Before or after MRI, 14-G core needles were used to obtain histological samples from all lesions in which malignancy was suspected. Ultrasound-guided axillary lymph node (ALN) biopsy or sentinel lymph node biopsy (SLNB) were obtained according to local clinical practice . If the ALN biopsy results revealed metastasis, the patient underwent ALN dissection.
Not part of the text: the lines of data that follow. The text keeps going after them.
theorem execNetErrNoteArrival_frame {fm : Nat} {s0 : State} (hm : Sub 0x32bffbd fm) (stn : Nat) (s : State) (h : Frame fm s0 s) :
    FrameO fm s0 (execNetErrNoteArrival stn s) := by
  unfold execNetErrNoteArrival
  repeat' (first | with_reducible apply FrameO.act | with_reducible apply FrameO.ok | with_reducible apply FrameO.ite | exact Sub.trans (by decide) hm | intro _ | with_reducible assumption | with_reducible refine takeNote_frame ?_ _ _ _ ‹_› ?_ | with_reducible apply State.fs_frame | with_reducible apply State.fsat_frame | with_reducible apply lateEpoch_frame | with_reducible apply ribErrors_frame | with_reducible apply Frame.ite | extract_lets | split)

theorem execIsolationAssert_frame {fm : Nat} {s0 : State} (hm : Sub 0x29 fm) (seam : Bool) (point : Nat) (s : State) (h : Frame fm s0 s) :
    FrameO fm s0 (execIsolationAssert seam point s) := by
  unfold execIsolationAssert
  repeat' (first | with_reducible apply FrameO.ok | with_reducible apply FrameO.ite | exact Sub.trans (by decide) hm | intro _ | with_reducible assumption | with_reducible apply modRib_frame | with_reducible apply setIso_frame | with_reducible apply showIso_frame | with_reducible apply Frame.ite | with_reducible apply Frame.foldl | extract_lets | split)

theorem execIsolationRelease_frame {fm : Nat} {s0 : State} (hm : Sub 0x29 fm) (seam : Bool) (point : Nat) (s : State) (h : Frame fm s0 s) :
    FrameO fm s0 (execIsolationRelease seam point s) := by
  unfold execIsolationRelease
  repeat' (first | with_reducible apply FrameO.ok | with_reducible apply FrameO.ite | exact Sub.trans (by decide) hm | intro _ | with_reducible assumption | with_reducible apply releaseRib_frame | with_reducible apply setIso_frame | with_reducible apply showIso_frame | with_reducible apply Frame.ite | with_reducible apply Frame.foldl | extract_lets | split)

theorem execRestorationTimeout_frame {fm : Nat} {s0 : State} (hm : Sub 0x1010c31 fm) (rib : Nat) (s : State) (h : Frame fm s0 s) :
    FrameO fm s0 (execRestorationTimeout rib s) := by
  unfold execRestorationTimeout
  repeat' (first | with_reducible apply FrameO.act | with_reducible apply FrameO.ok | with_reducible apply FrameO.ite | exact Sub.trans (by decide) hm | intro _ | with_reducible assumption | with_reducible apply degradeRib_frame | with_reducible apply Frame.ite | extract_lets | split)

theorem execCaneTrain_frame {fm : Nat} {s0 : State} (hm : Sub 0x21 fm) (id : Nat) (s : State) (h : Frame fm s0 s) :
    FrameO fm s0 (execCaneTrain id s) := by
  unfold execCaneTrain
  repeat' (first | with_reducible apply FrameO.act | with_reducible apply FrameO.ok | exact Sub.trans (by decide) hm | intro _ | with_reducible assumption | with_reducible apply caneTrain_frame | with_reducible apply State.gate_frame)

theorem execCaneRetrain_frame {fm : Nat} {s0 : State} (hm : Sub 0x32befbf fm) (id rib : Nat) (s : State) (h : Frame fm s0 s) :
    FrameO fm s0 (execCaneRetrain id rib s) := by
  unfold execCaneRetrain
  repeat' (first | with_reducible apply FrameO.act | with_reducible apply FrameO.ok | exact Sub.trans (by decide) hm | intro _ | with_reducible assumption | with_reducible apply caneRetrain_frame | with_reducible apply State.gate_frame)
Malignant lesions were further dichotomized into non-invasive premalignant and invasive tumors., Associations between ADC values and prognostic factors were analyzed in the invasive subgroup (N = 104). Carcinoma cells were considered negative for the estrogen receptor (ER) and the progesterone receptor (PR) if immunohistochemically determined expression was <10% and positive if expression was ≥10% . HER2 gene amplification status was determined by clinically validated silver in situ hybridization. Immunohistochemically (Ki-67) determined proliferation was considered low (<10%), moderate (10–20%), or high (>20%). Lesions were regarded as triple negative if ER, PR, and HER2 statuses were negative. Invasiveness into lymph ducts, blood vessels or epidermis was recorded for carcinomas. Metastasis and/or micrometastasis to ALNs were reported by the pathologist. Low aggressiveness was defined as grade 1 and high aggressiveness as grade 2 or 3. The Nottingham Prognostic Index scores and categories  (NPIS) were calculated according to the pathologist’s report. Carcinomas were graded as stage Tis, 1, 2, 3, or 4 according to the guidelines of the National Cancer Institute .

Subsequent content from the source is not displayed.